Wednesday, March 4, 2015

The Documented Life Project: Week 4

Art Challenge:  Writing
Journal Prompt:  Words with Friends

This has been a challenge indeed: I have been thinking a lot about friendship lately. About the meaning of friendship, what it is, what makes a person a friend. I had a difficult time as a child as I had an unpleasantly fiery temper, a desperate need to be loved, and was filled with anxiety about how to behave and react - my fuse was short, and other kids were quick to learn what triggered my temper and would then get much amusement in seeing me flare up, and subsequently get into trouble with the teachers. My mother's way of teaching me not to get in a temper was to whack me with the wooden spoon or her hairbrush and send me to my room until I got over it. Which wasn't very helpful for learning strategies to deal with other kids! As I got older, my self-esteem plummeted, my anxiety and depression increased, and I had a desperate need for love and approval. My idea of a friend was someone who didn't hate me. Someone who would talk to me, at least some of the time - there were many who didn't. I thought my best friends were books, but now I realise they just fueled my unrealistic dreams of a 'bff'. 

I'm still trying to sort out my ideas of friendship, but since my mental health has improved, I am far less desperate, and willing to leave behind the 'friends' who I now realise were just using me, who didn't really care about me at all.


I'm also becoming more tolerant, accepting and forgiving of my friends' shortcomings.
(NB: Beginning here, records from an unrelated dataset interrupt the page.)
-- ==== Sys2Proof/Tests/Slice0.lean ====
section
/-! SUPPORT. The model's own tests: the smoke of well-formedness, the check and the layouts of frames, one small test for
each command, and a witness for the hypotheses of each statement (a hypothesis that only names an expression, `∀ x, f x = …`,
is met by the function it spells and has no witness of its own). -/

namespace Sys2Proof.Tests

set_option Elab.async false

open Sys2Proof Sys2Proof.Machine

/-! ## Small states -/

/-- The state after a command. -/
def after (c : Instr) (s : State) : State :=
  match exec c s with
  | .next t => t
  | .refused _ => s

/-- The state after a run of commands. -/
def afterAll (cs : List Instr) (s : State) : State := cs.foldl (fun s c => after c s) s

/-- An ATTACHED port in session 1, every event class enabled, with 2 credits. -/
def attachedPort : PortControl :=
  { PortControl.reset true with
    portState := .attached, session := 1, credits := 2
    mask := { content := true, ownership := true, retirement := true, ports := true } }

/-- READY, every line high and every port OPEN, the free list short, the strap at P3. -/
def opened : State :=
  { State.reset with
    held := false, device := .ready, maint := 3, freeList := [256, 257]
    ports := .same (.reset true), links := .same (.reset true) }

/-- READY with every port ATTACHED. -/
def live : State := { opened with ports := .same attachedPort }

/-- An entry that port p owns with both flags clear, holding value 7 at version 5. -/
def ownedBy (p : Port) (d : Disposition) : Entry :=
  { Entry.default with
    content := .value 7, version := 5, owner := some p
    access := { disposition := d, putOpen := false, takeOpen := false } }

/-- A plain entry with a content at version 5, watched by P2. -/
def holding (c : Content) : Entry := { Entry.default with content := c, version := 5, watch := { p0 := false, p1 := false, p2 := true, p3 := false } }

/-- The head request of port n is op, with tag 4. -/
def asked (n : Port) (op : RequestOp) (s : State) : State :=
  s.setPort n { s.port n with requestQueue := [{ tag := 4, op := op }], tags := [4] }

/-- The cycle of port n's request op, with tag 4, is in progress. -/
def cycling (n : Port) (op : RequestOp) (w : Work) (k : Slot) (h : Nat) (s : State) : State :=
  { s with
    inProgress := some (.executor n), lastGranted := .executor n
    execs := s.execs.set n
      { state := .running w, current := some { tag := 4, op := op }, walkPos := k, hops := h, abandoned := false } }

/-- A LINK's cycle is in progress and port n holds the token. -/
def linking (n : Port) (op : RequestOp) (w : Work) (k : Slot) (h : Nat) (s : State) : State :=
  { cycling n op w k h s with serial := { token := .held n, queue := [] } }

/-- Port p is CLOSING with the head sweep record, and the visit to slot k is in progress. -/
def sweeping (p : Port) (kind : SweepKind) (k : Slot) (t : Tally) (s : State) : State :=
  { s with
    ports := s.ports.set p { PortControl.reset true with portState := .closing }
    sweeps := [{ port := p, kind := kind }], sweepPos := k, sweepVisit := true
    inProgress := some .sweeper, lastGranted := .sweeper, tallies := s.tallies.set p t }

/-- A take of port p parked on slot k with the time given. -/
def parked (p : Port) (tag : Tag) (k : Slot) (time : Option Nat) : WaitRecord :=
  { port := p, tag := tag, named := k, terminal := k, hops := 0, remaining := time }

/-- The newest reply of port n, with its status. -/
def lastReply (n : Port) (s : State) : Option Reply := (s.port n).replyQueue.getLast?

/-- The status of the newest reply of port n. -/
def lastStatus (n : Port) (s : State) : Option Status := (lastReply n s).map Reply.status

/-- The kinds of the event records of port n. -/
def eventKinds (n : Port) (s : State) : List EventKind := (s.port n).eventQueue.map (fun r => r.event.kind)

/-- The framer of port n is in the state given. -/
def framing (n : Port) (f : Framer) (s : State) : State := s.setLink n { s.link n with framer := f }

/-! ## Well-formedness -/

theorem test_length_error_refuses_good_lengths :
    (Instr.lengthError .p0 2#8).wellFormed = false ∧ (Instr.lengthError .p0 5#8).wellFormed = false
    ∧ (Instr.lengthError .p0 15#8).wellFormed = false := by decide

theorem test_length_error_accepts_wrong_lengths :
    (Instr.lengthError .p0 0#8).wellFormed = true ∧ (Instr.lengthError .p0 1#8).wellFormed = true
    ∧ (Instr.lengthError .p0 16#8).wellFormed = true ∧ (Instr.lengthError .p0 255#8).wellFormed = true := by decide

theorem test_other_commands_are_well_formed :
    Instr.tick.wellFormed = true ∧ (Instr.frameComplete .p3 0xFF#8).wellFormed = true := by decide

/-! ## Words and frames -/

theorem test_no_word_spells_a_command : decodeTableWord 8 0 = none ∧ State.reset.withFetchWord 8 0 = State.reset :=
  ⟨rfl, rfl⟩

/-- R156: the check of the ASCII characters 123456789 is 29B1h. -/
theorem test_check_of_the_nine_digits :
    frameCheck 0x31#8 [0x32#8, 0x33#8, 0x34#8, 0x35#8, 0x36#8, 0x37#8, 0x38#8, 0x39#8] = 0x29B1#16 := by decide +kernel

/-- Table 10-5, written out: PUT 300 IF_VERSION 4660 with value 5. -/
theorem test_put_bytes :
    readOperands 0x11#8
      [0x01#8, 0x2C#8, 0x02#8, 0x12#8, 0x34#8, 0x00#8, 0x00#8, 0x00#8, 0x00#8, 0x00#8, 0x00#8, 0x00#8, 0x05#8]
      = some (.put 300 2#8 0x1234#16 5#64) := by decide

theorem test_link_and_take_bytes :
    readOperands 0x15#8 [0x02#8, 0x58#8, 0x03#8, 0x20#8] = some (.link 600 800)
    ∧ readOperands 0x12#8 [0x00#8, 0x32#8, 0xFF#8, 0xFF#8] = some (.take 50 65535)
    ∧ readOperands 0x22#8 [0x00#8, 0x32#8, 0x03#8, 0x01#8, 0x00#8] = some (.claim 50 3#8 1#8 0#8)
    ∧ readOperands 0x99#8 [] = none := by decide

/-- Table 10-2, written out: the reply OK to a READ of slot 5 that ended at slot 6 after one hop, with value 9, version 3. -/
theorem test_reply_body :
    replyBody { tag := 4, code := 0x10#8, status := .ok, named := some 5, terminal := some (6, 1)
                content := some (.value 9), version := some 3, extra := .none }
      = [0x81#8, 0x04#8, 0x10#8, 0x00#8, 0x2F#8, 0x00#8, 0x05#8, 0x00#8, 0x06#8, 0x01#8, 0x01#8,
         0x00#8, 0x00#8, 0x00#8, 0x00#8, 0x00#8, 0x00#8, 0x00#8, 0x09#8, 0x00#8, 0x03#8] := by decide

/-- Table 10-6, written out: PORT_LOST of P1 by lease, sequence number 2. -/
theorem test_event_body :
    eventBody { seq := 2, event := { kind := .portLost, entry := none, value := none, cause := .device
                                     subject := some .p1, reason := some .lease, lost := none } }
      = [0x82#8, 0x00#8, 0x02#8, 0x0B#8, 0x04#8, 0x0C#8, 0x01#8, 0x01#8] := by decide

/-- A whole frame: sync byte, length byte, body, two check bytes. -/
theorem test_frame_of_an_ack :
    (frameBytes (ackBody { tag := none, code := 0, result := .lengthError } true)).length = 9
    ∧ (frameBytes (ackBody { tag := none, code := 0, result := .lengthError } true)).take 7
      = [0xA5#8, 0x05#8, 0x80#8, 0xFF#8, 0x00#8, 0x08#8, 0x01#8] := by decide

/-! ## Device, lines and time -/

theorem test_device_reset :
    after .deviceReset (linking .p0 (.link 1 2) .commit 2 0 live) =
      { opened with
        held := true, device := .init, tallies := .same { owned := 0, watch := 0 } } := by decide +kernel

theorem test_reset_n_high :
    (after (.resetNHigh 5#3) (State.reset)).maint = 5#3 ∧ (after (.resetNHigh 5#3) State.reset).held = false
    ∧ (after (.resetNHigh 5#3) State.reset).portState .p0 = .down
    ∧ after (.resetNHigh 5#3) opened = opened := by decide +kernel

/-- R33 at slots 0, 255 and 256, and R35 at slot 4095. -/
theorem test_pass_cycle :
    (after .passCycle { opened with device := .init }).freeList = []
    ∧ (after .passCycle { opened with device := .init, passPos := 255 }).freeList = [256, 257]
    ∧ (after .passCycle { opened with device := .init, passPos := 256, freeList := [] }).freeList = [256]
    ∧ (after .passCycle { opened with device := .init, passPos := 4095 }).device = .ready
    ∧ after .passCycle opened = opened := by decide +kernel

theorem test_port_reset_low :
    (after (.portResetLow .p1) opened).portState .p1 = .down ∧ (after (.portResetLow .p1) live).portState .p1 = .closing
    ∧ eventKinds .p0 (after (.portResetLow .p1) live) = [.portLost]
    ∧ (after (.portResetLow .p1) live).sweeps = [{ port := .p1, kind := .loss .linkReset }]
    ∧ (after (.portResetLow .p1) live).pinOut .p1 = .low := by decide +kernel

theorem test_port_reset_high :
    (after (.portResetHigh .p1) (after (.portResetLow .p1) opened)).portState .p1 = .opened
    ∧ (after (.portResetHigh .p1) (after (.portResetLow .p1) live)).portState .p1 = .closing
    ∧ ((after (.portResetHigh .p1) (after (.portResetLow .p1) live)).port .p1).linkDown = false := by decide +kernel

/-- R89, R126: a wait of 2 ticks is lowered at once; a wait of 1 stays until WAIT_EXPIRY. -/
theorem test_tick :
    (after .tick { live with waits := [parked .p0 1 9 (some 2), parked .p1 1 9 none] }).waits
      = [parked .p0 1 9 (some 1), parked .p1 1 9 none]
    ∧ (after .tick { live with waits := [parked .p0 1 9 (some 1)] }).waits = [parked .p0 1 9 (some 1)]
    ∧ (after .tick { live with waits := [parked .p0 1 9 (some 1)] }).waitDue = 1
    ∧ after .tick State.reset = State.reset := by decide +kernel

theorem test_wait_expiry :
    (after .waitExpiry { live with waits := [parked .p0 1 9 (some 1), parked .p1 2 9 none], waitDue := 1 }).waits
      = [parked .p1 2 9 none]
    ∧ lastReply .p0 (after .waitExpiry { live with waits := [parked .p0 1 9 (some 1)], waitDue := 1 })
      = some { tag := 1, code := 0x12#8, status := .timeout, named := some 9, terminal := some (9, 0), content := none
               version := none, extra := .none } := by decide +kernel

theorem test_lease_expiry :
    ((after (.leaseExpiry .p0) (live.setPort .p0 { attachedPort with leaseTimer := some 1, leaseDue := 1 })).sweeps
      = [{ port := .p0, kind := .loss .lease }])
    ∧ ((after (.leaseExpiry .p0) (live.setPort .p0 { attachedPort with leaseTimer := some 2, leaseDue := 1 })).port .p0)
      = { attachedPort with leaseTimer := some 1 } := by decide +kernel

theorem test_truncated_frame :
    ((after (.truncatedFrame .p0)
        (live.setLink .p0 { PortLink.reset true with framer := .length, byteTicks := 1, framerDue := 1 })).link .p0)
      = { PortLink.reset true with ackBuffer := [{ tag := none, code := 0, result := .frameError }] } := by decide +kernel

/-! ## Port links -/

theorem test_sync_byte_found :
    ((after (.syncByteFound .p0) live).link .p0).framer = .length
    ∧ after (.syncByteFound .p0) State.reset = State.reset := by decide +kernel

theorem test_frame_byte_received :
    ((after (.frameByteReceived .p0 2#8) (framing .p0 .length live)).link .p0).framer = .body 2#8 []
    ∧ ((after (.frameByteReceived .p0 3#8) (framing .p0 (.body 2#8 [7#8]) live)).link .p0).framer
      = .check 2#8 [7#8, 3#8] none := by decide +kernel

theorem test_length_error :
    ((after (.lengthError .p0 1#8) (framing .p0 .length live)).link .p0)
      = { PortLink.reset true with ackBuffer := [{ tag := none, code := 0, result := .lengthError }] }
    ∧ after (.lengthError .p0 2#8) (framing .p0 .length live) = framing .p0 .length live := by decide +kernel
Last year a friend said something that I found very hurtful and nearly ended the relationship. I told her I didn't want to talk to her - indefinitely. But after a while I got to thinking that just because she didn't understand something about me, didn't mean she was mean - it just meant she didn't understand. And I got to thinking about all the fun times we'd had, and all the kind, loving things she had done, and realised that I couldn't lose this lovely woman from my life over just one single sentence.

I've come to accept that their are many kinds of friends: friends to do things with, with whom I share interests and activities; friends I can talk to about our philosophies of life, our problems and worries; friends to go swimming or walking with; womad friends. Friends who are friends through a particular phase of life, friends who share the fun, joyous times; friends who share the bad times; and those precious very few who are there for me through both good and bad.

I've come to realise that I too have let friendships slide as I no longer find myself comfortable - and that's okay, just as it's okay when others find me no longer important in their lives. It's sad - and sometimes even though I know I can't sufficiently relate to them any more, I still feel sad, missing the bond that we previously had. There are some who have let go of me, who I miss dreadfully, but I don't hold resentment, nor even a sense of betrayal, as I once did.

Getting older does bring changes: my acceptance of what is is a change for the better. An increasing acceptance of who I am has also made me less needy and less fearful about friendship.